Work task: Restate word for word the lines of the records below, starting at the line that contains "those listed. -/" and ending at the line that contains "an address. -/", with both of those lines included and nothing else.

(Stored items)
@[simp] theorem Dev.clearRegs_cores (d : Dev) (p : Page) (n : Nat) : (d.clearRegs p n).cores = d.cores := rfl
@[simp] theorem Dev.clearRegs_sems (d : Dev) (p : Page) (n : Nat) : (d.clearRegs p n).sems = d.sems := rfl
@[simp] theorem Dev.clearRegs_bars (d : Dev) (p : Page) (n : Nat) : (d.clearRegs p n).bars = d.bars := rfl
@[simp] theorem Dev.clearRegs_ms (d : Dev) (p : Page) (n : Nat) : (d.clearRegs p n).ms = d.ms := rfl
@[simp] theorem Dev.clearRegs_tbl (d : Dev) (p : Page) (n : Nat) : (d.clearRegs p n).tbl = d.tbl := rfl
@[simp] theorem Dev.clearRegs_streams (d : Dev) (p : Page) (n : Nat) : (d.clearRegs p n).streams = d.streams := rfl
@[simp] theorem Dev.clearRegs_sch (d : Dev) (p : Page) (n : Nat) : (d.clearRegs p n).sch = d.sch := rfl
@[simp] theorem Dev.clearRegs_kvp (d : Dev) (p : Page) (n : Nat) : (d.clearRegs p n).kvp = d.kvp := rfl
@[simp] theorem Dev.clearRegs_rxc (d : Dev) (p : Page) (n : Nat) : (d.clearRegs p n).rxc = d.rxc := rfl
@[simp] theorem Dev.clearRegs_txc (d : Dev) (p : Page) (n : Nat) : (d.clearRegs p n).txc = d.txc := rfl
@[simp] theorem Dev.clearRegs_rsv (d : Dev) (p : Page) (n : Nat) : (d.clearRegs p n).rsv = d.rsv := rfl
@[simp] theorem Dev.clearRegs_fec (d : Dev) (p : Page) (n : Nat) : (d.clearRegs p n).fec = d.fec := rfl
@[simp] theorem Dev.clearRegs_wtn (d : Dev) (p : Page) (n : Nat) : (d.clearRegs p n).wtn = d.wtn := rfl
@[simp] theorem Dev.clearRegs_pci (d : Dev) (p : Page) (n : Nat) : (d.clearRegs p n).pci = d.pci := rfl
@[simp] theorem Dev.clearRegs_tim (d : Dev) (p : Page) (n : Nat) : (d.clearRegs p n).tim = d.tim := rfl
@[simp] theorem Dev.clearRegs_det (d : Dev) (p : Page) (n : Nat) : (d.clearRegs p n).det = d.det := rfl
@[simp] theorem Dev.clearRegs_pwr (d : Dev) (p : Page) (n : Nat) : (d.clearRegs p n).pwr = d.pwr := rfl
@[simp] theorem Dev.clearRegs_sec (d : Dev) (p : Page) (n : Nat) : (d.clearRegs p n).sec = d.sec := rfl
@[simp] theorem Dev.clearRegs_fresh (d : Dev) (p : Page) (n : Nat) : (d.clearRegs p n).fresh = d.fresh := rfl
@[simp] theorem Dev.clearRegs_out (d : Dev) (p : Page) (n : Nat) : (d.clearRegs p n).out = d.out := rfl

/-! ## errFree -/

theorem Dev.errFree_shape (d : Dev) (p : Page) (n c : Nat) :
    d.errFree p n c = { d with rg := (d.errFree p n c).rg, fresh := (d.errFree p n c).fresh } := by
  unfold Dev.errFree Dev.draw; dsimp only; rw [Dev.err_regs]; rfl

@[simp] theorem Dev.errFree_cores (d : Dev) (p : Page) (n c : Nat) : (d.errFree p n c).cores = d.cores := by rw [Dev.errFree_shape]
@[simp] theorem Dev.errFree_sems (d : Dev) (p : Page) (n c : Nat) : (d.errFree p n c).sems = d.sems := by rw [Dev.errFree_shape]
@[simp] theorem Dev.errFree_bars (d : Dev) (p : Page) (n c : Nat) : (d.errFree p n c).bars = d.bars := by rw [Dev.errFree_shape]
@[simp] theorem Dev.errFree_ms (d : Dev) (p : Page) (n c : Nat) : (d.errFree p n c).ms = d.ms := by rw [Dev.errFree_shape]
@[simp] theorem Dev.errFree_tbl (d : Dev) (p : Page) (n c : Nat) : (d.errFree p n c).tbl = d.tbl := by rw [Dev.errFree_shape]
@[simp] theorem Dev.errFree_streams (d : Dev) (p : Page) (n c : Nat) : (d.errFree p n c).streams = d.streams := by rw [Dev.errFree_shape]
@[simp] theorem Dev.errFree_sch (d : Dev) (p : Page) (n c : Nat) : (d.errFree p n c).sch = d.sch := by rw [Dev.errFree_shape]
@[simp] theorem Dev.errFree_kvp (d : Dev) (p : Page) (n c : Nat) : (d.errFree p n c).kvp = d.kvp := by rw [Dev.errFree_shape]
@[simp] theorem Dev.errFree_rxc (d : Dev) (p : Page) (n c : Nat) : (d.errFree p n c).rxc = d.rxc := by rw [Dev.errFree_shape]
@[simp] theorem Dev.errFree_txc (d : Dev) (p : Page) (n c : Nat) : (d.errFree p n c).txc = d.txc := by rw [Dev.errFree_shape]
@[simp] theorem Dev.errFree_rsv (d : Dev) (p : Page) (n c : Nat) : (d.errFree p n c).rsv = d.rsv := by rw [Dev.errFree_shape]
@[simp] theorem Dev.errFree_fec (d : Dev) (p : Page) (n c : Nat) : (d.errFree p n c).fec = d.fec := by rw [Dev.errFree_shape]
@[simp] theorem Dev.errFree_wtn (d : Dev) (p : Page) (n c : Nat) : (d.errFree p n c).wtn = d.wtn := by rw [Dev.errFree_shape]
@[simp] theorem Dev.errFree_pci (d : Dev) (p : Page) (n c : Nat) : (d.errFree p n c).pci = d.pci := by rw [Dev.errFree_shape]
@[simp] theorem Dev.errFree_tim (d : Dev) (p : Page) (n c : Nat) : (d.errFree p n c).tim = d.tim := by rw [Dev.errFree_shape]
@[simp] theorem Dev.errFree_det (d : Dev) (p : Page) (n c : Nat) : (d.errFree p n c).det = d.det := by rw [Dev.errFree_shape]
@[simp] theorem Dev.errFree_pwr (d : Dev) (p : Page) (n c : Nat) : (d.errFree p n c).pwr = d.pwr := by rw [Dev.errFree_shape]
@[simp] theorem Dev.errFree_sec (d : Dev) (p : Page) (n c : Nat) : (d.errFree p n c).sec = d.sec := by rw [Dev.errFree_shape]
@[simp] theorem Dev.errFree_out (d : Dev) (p : Page) (n c : Nat) : (d.errFree p n c).out = d.out := by rw [Dev.errFree_shape]

/-! ## post -/

theorem Dev.post_shape (d : Dev) (p : Page) (n src sub inst : Nat) (bs : List Byte) :
    d.post p n src sub inst bs = { d with rg := (d.post p n src sub inst bs).rg, pci := (d.post p n src sub inst bs).pci } := by
  unfold Dev.post; dsimp only; split_ifs <;> rfl

@[simp] theorem Dev.post_cores (d : Dev) (p : Page) (n src sub inst : Nat) (bs : List Byte) : (d.post p n src sub inst bs).cores = d.cores := by rw [Dev.post_shape]
@[simp] theorem Dev.post_sems (d : Dev) (p : Page) (n src sub inst : Nat) (bs : List Byte) : (d.post p n src sub inst bs).sems = d.sems := by rw [Dev.post_shape]
@[simp] theorem Dev.post_bars (d : Dev) (p : Page) (n src sub inst : Nat) (bs : List Byte) : (d.post p n src sub inst bs).bars = d.bars := by rw [Dev.post_shape]
@[simp] theorem Dev.post_ms (d : Dev) (p : Page) (n src sub inst : Nat) (bs : List Byte) : (d.post p n src sub inst bs).ms = d.ms := by rw [Dev.post_shape]
@[simp] theorem Dev.post_tbl (d : Dev) (p : Page) (n src sub inst : Nat) (bs : List Byte) : (d.post p n src sub inst bs).tbl = d.tbl := by rw [Dev.post_shape]
@[simp] theorem Dev.post_streams (d : Dev) (p : Page) (n src sub inst : Nat) (bs : List Byte) : (d.post p n src sub inst bs).streams = d.streams := by rw [Dev.post_shape]
@[simp] theorem Dev.post_sch (d : Dev) (p : Page) (n src sub inst : Nat) (bs : List Byte) : (d.post p n src sub inst bs).sch = d.sch := by rw [Dev.post_shape]
@[simp] theorem Dev.post_kvp (d : Dev) (p : Page) (n src sub inst : Nat) (bs : List Byte) : (d.post p n src sub inst bs).kvp = d.kvp := by rw [Dev.post_shape]
@[simp] theorem Dev.post_rxc (d : Dev) (p : Page) (n src sub inst : Nat) (bs : List Byte) : (d.post p n src sub inst bs).rxc = d.rxc := by rw [Dev.post_shape]
@[simp] theorem Dev.post_txc (d : Dev) (p : Page) (n src sub inst : Nat) (bs : List Byte) : (d.post p n src sub inst bs).txc = d.txc := by rw [Dev.post_shape]
@[simp] theorem Dev.post_rsv (d : Dev) (p : Page) (n src sub inst : Nat) (bs : List Byte) : (d.post p n src sub inst bs).rsv = d.rsv := by rw [Dev.post_shape]
@[simp] theorem Dev.post_fec (d : Dev) (p : Page) (n src sub inst : Nat) (bs : List Byte) : (d.post p n src sub inst bs).fec = d.fec := by rw [Dev.post_shape]
@[simp] theorem Dev.post_wtn (d : Dev) (p : Page) (n src sub inst : Nat) (bs : List Byte) : (d.post p n src sub inst bs).wtn = d.wtn := by rw [Dev.post_shape]
@[simp] theorem Dev.post_tim (d : Dev) (p : Page) (n src sub inst : Nat) (bs : List Byte) : (d.post p n src sub inst bs).tim = d.tim := by rw [Dev.post_shape]
@[simp] theorem Dev.post_det (d : Dev) (p : Page) (n src sub inst : Nat) (bs : List Byte) : (d.post p n src sub inst bs).det = d.det := by rw [Dev.post_shape]
@[simp] theorem Dev.post_pwr (d : Dev) (p : Page) (n src sub inst : Nat) (bs : List Byte) : (d.post p n src sub inst bs).pwr = d.pwr := by rw [Dev.post_shape]
@[simp] theorem Dev.post_sec (d : Dev) (p : Page) (n src sub inst : Nat) (bs : List Byte) : (d.post p n src sub inst bs).sec = d.sec := by rw [Dev.post_shape]
@[simp] theorem Dev.post_fresh (d : Dev) (p : Page) (n src sub inst : Nat) (bs : List Byte) : (d.post p n src sub inst bs).fresh = d.fresh := by rw [Dev.post_shape]
@[simp] theorem Dev.post_out (d : Dev) (p : Page) (n src sub inst : Nat) (bs : List Byte) : (d.post p n src sub inst bs).out = d.out := by rw [Dev.post_shape]
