-- ==== Sys2Proof/Tests/Slice0.lean ====
section
/-! SUPPORT. Tests: ill-formed terms that the checks refuse, worked values of the spec, and for each clause of each
obligation a state and operands that meet its hypotheses. -/

open Sys2Proof Sys2Proof.Machine

section

set_option linter.unusedVariables false
set_option Elab.async false

namespace Sys2Proof.Tests

/-- A device whose registers are at reset but for those listed. -/
def regs (l : List (Page × Nat × Nat × Nat)) : Dev := l.foldl (fun d x => d.setReg x.1 x.2.1 x.2.2.1 x.2.2.2) {}

/-- A state with an empty queue. -/
abbrev st (d : Dev := {}) (lk : Locked := {}) : State := { d := d, lk := lk }

/-- A state with a changed core 0. -/
abbrev core0 (x : CoreSt) : State := st (({} : Dev).setCore 0 x)

/-- A core whose running logical core is `l`, with a program of `n` bundles. -/
def running (l : LcSt) (n : Nat := 4) : CoreSt :=
  { state := 2, lcs := Vector.replicate 8 l, image := Vector.replicate 8 { len := n } }

/-- A core whose Gleaner has `x` in every descriptor. -/
def gln (x : DescSt) : CoreSt := running { gln := { descs := Vector.replicate 32 x } }

/-- Descriptor words from the front. -/
def words (l : List Nat) : Vector Nat 16 := Vector.ofFn fun i => l.getD i.val 0

/-- A device in RUN with registers. -/
def run (l : List (Page × Nat × Nat × Nat)) : Dev := regs ((.sec, 0, 0x100, 2) :: l)

/-- A core with one Stile transfer. -/
def stile (q : Stile) : CoreSt := running { gln := { stile := [q] } }

/-- A memory with bytes at an address. -/
def at' (a : Nat) (bs : List Byte) : Mem := ({} : Mem).write a bs

/-- Chain tables with bank 0 of receive and transmit cell 0 enabled at numerology 0, and stream 0 of each. -/
def tables (rx tx : List Byte) : Mem :=
  ((({} : Mem).write 0 ([0, 0, 0, 0x80] ++ rx)).write 0x4000 ([0, 0, 0, 0x80] ++ tx))

end Sys2Proof.Tests

open Sys2Proof.Tests


/-! ## Ill-formed terms -/

theorem test_illformed_bundleIssue : (Instr.bundleIssue 0 1 2 false 0 []).wf = false := by decide

theorem test_illformed_bundleIssue_bad : (Instr.bundleIssue 0 1 1 false 0 [0x1100000]).wf = false := by decide

theorem test_illformed_passRetire : (Instr.passRetire 0 false [128]).wf = false := by decide

theorem test_illformed_symbolPrecoded : (Instr.symbolPrecoded 0 0 0 256).wf = false := by decide

theorem test_illformed_maskCheck : (Instr.maskCheck 0 0 0 256).wf = false := by decide

theorem test_illformed_regionWrite : (Instr.regionWrite .secure true 8 0 0).wf = false := by decide

theorem test_illformed_crossingAccess : (Instr.crossingAccess 1 true false (2 ^ 40)).wf = false := by decide

theorem test_illformed_boot : (Instr.boot (List.replicate (2 ^ 28 + 1) 0)).wf = false := by
  have h (l : List Byte) : (Instr.boot l).wf = decide (l.length ≤ 2 ^ 28) := rfl
  rw [h, List.length_replicate]
  decide

theorem test_illformed_recoverBoot : (Instr.recoverBoot .secure (2 ^ 24)).wf = false := by decide

theorem test_illformed_updateFw : (Instr.updateFw .secure (2 ^ 24)).wf = false := by decide

theorem test_illformed_raiseFloor : (Instr.raiseFloor .secure (2 ^ 24)).wf = false := by decide

theorem test_illformed_updateCfg : (Instr.updateCfg .secure (2 ^ 24)).wf = false := by decide

theorem test_illformed_getVersion : (Instr.getVersion [0x10]).wf = false := by decide

theorem test_illformed_getCapabilities : (Instr.getCapabilities []).wf = false := by decide

theorem test_illformed_negotiateAlgorithms : (Instr.negotiateAlgorithms []).wf = false := by decide

theorem test_illformed_getDigests : (Instr.getDigests []).wf = false := by decide

theorem test_illformed_getCertificate : (Instr.getCertificate []).wf = false := by decide

theorem test_illformed_challenge : (Instr.challenge []).wf = false := by decide

theorem test_illformed_getMeasurements : (Instr.getMeasurements (List.replicate 4089 0)).wf = false := by decide +kernel

theorem test_illformed_entryFetch : (Instr.entryFetch 2 []).wf = false := by decide

theorem test_illformed_bar2Access : (Instr.bar2Access true (2 ^ 40) 0 [] false).wf = false := by decide

theorem test_illformed_bar2Access_len : (Instr.bar2Access false 0 4097 [] false).wf = false := by decide

theorem test_illformed_blockInterrupt : (Instr.blockInterrupt 4096).wf = false := by decide

theorem test_illformed_irqForce : (Instr.irqForce .secure 4096 0).wf = false := by decide

theorem test_illformed_blkReset : (Instr.blkReset .secure 4096 0).wf = false := by decide

theorem test_illformed_blkResetDone : (Instr.blkResetDone 4096).wf = false := by decide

Task solution:
/-- A device whose registers are at reset but for those listed. -/
def regs (l : List (Page × Nat × Nat × Nat)) : Dev := l.foldl (fun d x => d.setReg x.1 x.2.1 x.2.2.1 x.2.2.2) {}

/-- A state with an empty queue. -/
abbrev st (d : Dev := {}) (lk : Locked := {}) : State := { d := d, lk := lk }

/-- A state with a changed core 0. -/
abbrev core0 (x : CoreSt) : State := st (({} : Dev).setCore 0 x)

/-- A core whose running logical core is `l`, with a program of `n` bundles. -/
def running (l : LcSt) (n : Nat := 4) : CoreSt :=
  { state := 2, lcs := Vector.replicate 8 l, image := Vector.replicate 8 { len := n } }

/-- A core whose Gleaner has `x` in every descriptor. -/
def gln (x : DescSt) : CoreSt := running { gln := { descs := Vector.replicate 32 x } }

/-- Descriptor words from the front. -/
def words (l : List Nat) : Vector Nat 16 := Vector.ofFn fun i => l.getD i.val 0

/-- A device in RUN with registers. -/
def run (l : List (Page × Nat × Nat × Nat)) : Dev := regs ((.sec, 0, 0x100, 2) :: l)

/-- A core with one Stile transfer. -/
def stile (q : Stile) : CoreSt := running { gln := { stile := [q] } }

/-- A memory with bytes at an address. -/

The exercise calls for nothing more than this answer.